President Joe Biden plans to nominate Ketanji Brown Jackson to the U.S. Supreme Court, the White House said Feb. 25.
Ms. Jackson is a judge on the U.S. Court of Appeals for the District of Columbia Circuit. If confirmed by the Senate, she will be the first Black woman to serve on the nation's highest court.
She would replace retiring Justice Stephen Breyer, for whom she clerked earlier in her career.
Three notes about Ms. Jackson with regard to healthcare:
1. Ms. Jackson previously worked as an associate in the Boston office of Goodwin Procter law firm. During her time in that role, she was one of the attorneys on an August 2001 brief supporting a Massachusetts law that established "a floating six-foot buffer zone" around pedestrians and cars approaching reproductive healthcare facilities, according to SCOTUSblog.

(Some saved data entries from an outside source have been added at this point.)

/-- The hypotheses of Obligations.LaneCommands. -/
theorem test_witness_LaneCommands :
    (∃ (s : State) (q : Sess) (n : LaneId), s.admits q (0x5801 + 0x20 * n.val) 9 1 = true ∧ s.modState ≠ .building ∧ (∀ i < 8, stageOpValid (s.nat (0x5801 + 0x20 * n.val) (i + 1)) = true) ∧ ((s.stagedChain n).map fun g => stageMacs g.op).sum ≤ chainBudget n ∧ handoverValid (s.stagedChain n) (s.nat (0x5801 + 0x20 * n.val) 0x0B) = true) ∧
    (∃ (s : State) (q : Sess) (n : LaneId), s.admits q (0x5801 + 0x20 * n.val) 9 1 = true ∧ s.modState ≠ .building ∧ (∀ i < 8, stageOpValid (s.nat (0x5801 + 0x20 * n.val) (i + 1)) = true) ∧ chainBudget n < ((s.stagedChain n).map fun g => stageMacs g.op).sum) ∧
    (∃ (s : State) (q : Sess) (n : LaneId), s.admits q (0x580C + 0x20 * n.val) 0x0C 1 = true ∧ s.injAllowed n = true ∧ s.injPar n 1 ≠ 0) ∧
    (∃ (s : State) (q : Sess) (n : LaneId), s.admits q (0x580C + 0x20 * n.val) 0x0C 1 = true ∧ s.injAllowed n = false) ∧
    (∃ (s : State) (n : LaneId), s.lanes[n].inj.running = true ∧ (s.injOver n = true ∨ s.injAllowed n = false)) ∧
    (∃ (s : State) (q : Sess), s.admits q 0x5F00 8 1 = true) ∧
    (∃ (s : State), s.capture.state = 2 ∧ s.nat 0x5F00 7 ≤ s.capture.count) ∧
    (∃ (s : State) (q : Sess) (n : LaneId), s.admits q (0x580F + 0x20 * n.val) 1 1 = true) :=
  ⟨⟨on .ready, 0, 3, by decide +kernel⟩,
    ⟨((((((on .ready).put 0x5861 1 0x3000).put 0x5861 2 0x1000).put 0x5861 3 0x3000).put 0x5861 4 0x3000).put 0x5861 5 0x3000).put 0x5861 6 0x3000, 0, 3, by decide +kernel⟩,
    ⟨(on .service).put 0x586C 1 1, 0, 3, by decide +kernel⟩,
    ⟨(on .armed), 0, 3, by decide +kernel⟩,
    ⟨{ on .ready with lanes := State.reset.lanes.set 3 { inj := { running := true } } }, 3, by decide +kernel⟩,
    ⟨on .ready, 0, by decide +kernel⟩,
    ⟨{ on .ready with capture := { state := 2, count := 2 ^ 20 } }, by decide +kernel⟩,
    ⟨on .ready, 0, 17, by decide +kernel⟩⟩

/-- The hypotheses of Obligations.CalibrationStarts. -/
theorem test_witness_CalibrationStarts :
    (∃ (s : State) (q : Sess) (p : Byte) (l : LaserId) (r : _), s.calBusy = false ∧ laserOf p = some l ∧ s.admits q 0xE000 1 ((256 * 2 + p.toNat : Nat) : Int) = true ∧ s.modState = .service ∧ s.recordOf p.toNat = some r ∧ 81 ≤ (s.headFiducials l r).length ∧ emptySquare (r.w * 200) (s.headFiducials l r) = false) ∧
    (∃ (s : State) (q : Sess) (p : Byte) (l : LaserId), s.calBusy = false ∧ laserOf p = some l ∧ s.admits q 0xE000 1 ((256 * 2 + p.toNat : Nat) : Int) = true ∧ s.modState ≠ .service) ∧
    (∃ (s : State) (q : Sess) (p : Byte) (l : LaserId), s.calBusy = false ∧ laserOf p = some l ∧ s.admits q 0xE000 1 ((256 * 3 + p.toNat : Nat) : Int) = true ∧ s.modState = .service ∧ s.hasRecord p = true) ∧
    (∃ (s : State) (q : Sess) (p : Byte) (l : LaserId), s.calBusy = false ∧ laserOf p = some l ∧ s.admits q 0xE000 1 ((256 * 4 + p.toNat : Nat) : Int) = true ∧ s.modState = .service ∧ s.hasRecord p = true) ∧
    (∃ (s : State) (q : Sess) (p : Byte) (l : LaserId), s.calBusy = false ∧ laserOf p = some l ∧ s.admits q 0xE000 1 ((256 * 5 + p.toNat : Nat) : Int) = true ∧ s.modState = .service ∧ s.hasRecord p = true) ∧
    (∃ (s : State) (q : Sess) (p : Byte) (l : LaserId), s.calBusy = false ∧ laserOf p = some l ∧ s.admits q 0xE000 1 ((256 * 6 + 255 : Nat) : Int) = true ∧ s.modState = .service) ∧
    (∃ (s : State) (q : Sess) (p : Byte) (l : LaserId), s.calBusy = false ∧ laserOf p = some l ∧ s.admits q 0xE000 1 ((256 * 7 + p.toNat : Nat) : Int) = true ∧ s.modState = .service ∧ s.hasRecord p = true) ∧
    (∃ (s : State) (q : Sess) (p : Byte) (l : LaserId), s.calBusy = false ∧ laserOf p = some l ∧ s.admits q 0xE000 1 ((256 * 8 + p.toNat : Nat) : Int) = true ∧ s.modState = .service ∧ s.hasRecord p = true) ∧
    (∃ (s : State) (q : Sess) (p : Byte) (l : LaserId), s.calBusy = false ∧ laserOf p = some l ∧ s.admits q 0xE000 1 ((256 * 9 + p.toNat : Nat) : Int) = true ∧ s.modState = .service) ∧
    (∃ (s : State) (q : Sess) (p : Byte) (l : LaserId), s.calBusy = false ∧ laserOf p = some l ∧ s.admits q 0xE000 1 ((256 * 10 + 255 : Nat) : Int) = true ∧ s.modState = .ready) ∧
    (∃ (s : State) (q : Sess) (p : Byte) (l : LaserId), s.calBusy = false ∧ laserOf p = some l ∧ s.admits q 0xE000 1 ((256 * 11 + 255 : Nat) : Int) = true ∧ s.modState = .ready ∧ s.disciplined = true) ∧
    (∃ (s : State) (q : Sess) (p : Byte) (l : LaserId), s.calBusy = false ∧ laserOf p = some l ∧ s.admits q 0xE000 1 ((256 * 1 + p.toNat : Nat) : Int) = true ∧ s.modState = .service ∧ s.lasers[l].regs.length = 8) :=
  ⟨⟨{ on .service with records := State.reset.records.set 2 (some { w := 600 }), blobs := [(entryKey 0xE010 1, List.replicate 972 0)] }, 0, 2, 2, { w := 600 }, by decide +kernel⟩,
    ⟨on .ready, 0, 2, 2, by decide +kernel⟩,
    ⟨{ on .service with records := State.reset.records.set 2 (some { w := 600 }) }, 0, 2, 2, by decide +kernel⟩,
    ⟨{ on .service with records := State.reset.records.set 2 (some { w := 600 }) }, 0, 2, 2, by decide +kernel⟩,
    ⟨{ on .service with records := State.reset.records.set 2 (some { w := 600 }) }, 0, 2, 2, by decide +kernel⟩,
    ⟨{ on .service with records := State.reset.records.set 2 (some { w := 600 }) }, 0, 2, 2, by decide +kernel⟩,
    ⟨{ on .service with records := State.reset.records.set 2 (some { w := 600 }) }, 0, 2, 2, by decide +kernel⟩,
    ⟨{ on .service with records := State.reset.records.set 2 (some { w := 600 }) }, 0, 2, 2, by decide +kernel⟩,
    ⟨on .service, 0, 2, 2, by decide +kernel⟩,
    ⟨on .ready, 0, 2, 2, by decide +kernel⟩,
    ⟨{ on .ready with time := { status := 3 } }, 0, 2, 2, by decide +kernel⟩,
    ⟨{ on .service with lasers := State.reset.lasers.set 2 { regs := [1, 0, 0, 0, 0, 0, 700, 9], link := .identify } }, 0, 2, 2, by decide +kernel⟩⟩

/-- The hypotheses of Obligations.CalibrationEnds. -/
theorem test_witness_CalibrationEnds :
    (∃ (s : State) (q : Sess) (w : BitVec 32), s.admits q 0xE011 1 w.toNat = true ∧ s.cal.procedure = 7 ∧ s.cal.state = 2 ∧ s.cal.level < s.nat 0xE011 4) ∧
    (∃ (s : State) (q : Sess) (w : BitVec 32), s.admits q 0xE011 1 w.toNat = true ∧ s.cal.procedure = 7 ∧ s.cal.state = 2 ∧ s.nat 0xE011 4 ≤ s.cal.level) ∧
    (∃ (s : State) (d : _), s.cal.readingTimer = some d ∧ d ≤ s.tick) ∧
    (∃ (s : State) (q : Sess), s.admits q 0xE000 1 0xFF00 = true ∧ s.cal.running = true) ∧
    (∃ (s : State) (c : _), s.cal.running = true ∧ s.cal.abort = some c) ∧
    (∃ (s : State) (e : Int), s.cal.running = true ∧ s.cal.procedure = 4 ∧ s.cal.doneAt ≤ s.tick ∧ 0 ≤ e ∧ e ≤ 640) ∧
    (∃ (s : State) (e : Int), s.cal.running = true ∧ s.cal.procedure = 4 ∧ s.cal.doneAt ≤ s.tick ∧ (e < 0 ∨ 640 < e)) ∧
    (∃ (s : State), s.cal.running = true ∧ s.cal.procedure = 2 ∧ s.cal.doneAt ≤ s.tick) ∧
    (∃ (s : State) (q : Sess), s.admits q 0xE000 5 1 = true ∧ s.cal.state = 3 ∧ s.cal.procedure ≠ 1 ∧ s.figuresOk = true ∧ s.provisionalOk = true ∧ s.cal.pending ≠ []) ∧
    (∃ (s : State) (q : Sess), s.admits q 0xE000 5 1 = true ∧ s.cal.state = 3 ∧ s.figuresOk = false) ∧
    (∃ (s : State) (q : Sess), s.admits q 0xE000 5 2 = true ∧ s.cal.state = 3) ∧
    (∃ (s : State) (q : Sess) (r : Fin 13) (d : Bytes), s.admits q (0xE030 + r.val) 3 d.length = true ∧ (s.modState = .ready ∨ s.modState = .service) ∧ s.calBusy = false ∧ importCheck r.val d = 0) ∧
    (∃ (s : State) (i : _) (pr : _) (c : _) (rest : _), s.cal.committing = (i, pr, c) :: rest ∧ i < 13) :=
  ⟨⟨{ on .service with cal := { procedure := 7, laser := 2, state := 2, level := 1 } }, 0, 5000, by decide +kernel⟩,
    ⟨{ on .service with cal := { procedure := 7, laser := 2, state := 2, level := 32, readings := List.replicate 31 7 } }, 0, 5000, by decide +kernel⟩,
    ⟨{ on .service with tick := 40, cal := { procedure := 7, laser := 2, state := 2, level := 3, readingTimer := some 40 } }, 40, by decide +kernel⟩,
    ⟨{ on .service with cal := { procedure := 7, laser := 2, state := 2 } }, 0, by decide +kernel⟩,
    ⟨{ on .safe with cal := { procedure := 7, laser := 2, state := 2, abort := some 3 } }, 3, by decide +kernel⟩,
    ⟨{ on .service with records := State.reset.records.set 2 (some { w := 600 }), cal := { procedure := 4, laser := 2, state := 1 } }, (640 : Int), by decide +kernel⟩,
    ⟨{ on .service with records := State.reset.records.set 2 (some { w := 600 }), cal := { procedure := 4, laser := 2, state := 1 } }, (641 : Int), by decide +kernel⟩,
    ⟨{ on .service with records := State.reset.records.set 2 (some { w := 600 }), cal := { procedure := 2, laser := 2, state := 1 } }, by decide +kernel⟩,
    ⟨{ on .service with records := State.reset.records.set 2 (some { w := 600 }), cal := { procedure := 4, laser := 2, state := 3, pending := [(2, { w := 600, gateAlign := 5 })] } }, 0, by decide +kernel⟩,
    ⟨{ (on .service).put 0xE001 1 65535 with records := State.reset.records.set 2 (some { w := 600 }), cal := { procedure := 2, laser := 2, state := 3, pending := [(2, { w := 600 })] } }, 0, by decide +kernel⟩,
    ⟨{ on .service with cal := { procedure := 4, laser := 2, state := 3, pending := [(2, { w := 600 })] } }, 0, by decide +kernel⟩,
    ⟨on .ready, 0, 12, (let b := leBytes 2 0x4C43 ++ [2, 12] ++ leBytes 4 3 ++ leBytes 4 0x140 ++ List.replicate 304 0; b ++ leBytes 4 (crc32c b)), by decide +kernel⟩,
    ⟨{ on .ready with cal := { state := 4, committing := [(2, 4, { w := 600 })] } }, 2, 4, { w := 600 }, [], by decide +kernel⟩⟩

2. More recently, while she was a federal district judge, Ms. Jackson ruled that HHS unlawfully ended grant funding without explanation to three providers of teen pregnancy prevention programs, two years short of the programs' initial federal grants, according to Education Week.
"Because HHS terminated plaintiffs' grant funding within the meaning of the HHS regulations without any explanation and in contravention of its own regulations, HHS's action easily qualifies as an arbitrary and capricious act under the [Administrative Procedure Act]," Ms. Jackson wrote in the 2018 case.
3. Ms. Jackson's husband, Patrick Jackson, MD, is a surgeon at MedStar Georgetown University Hospital in Washington, D.C.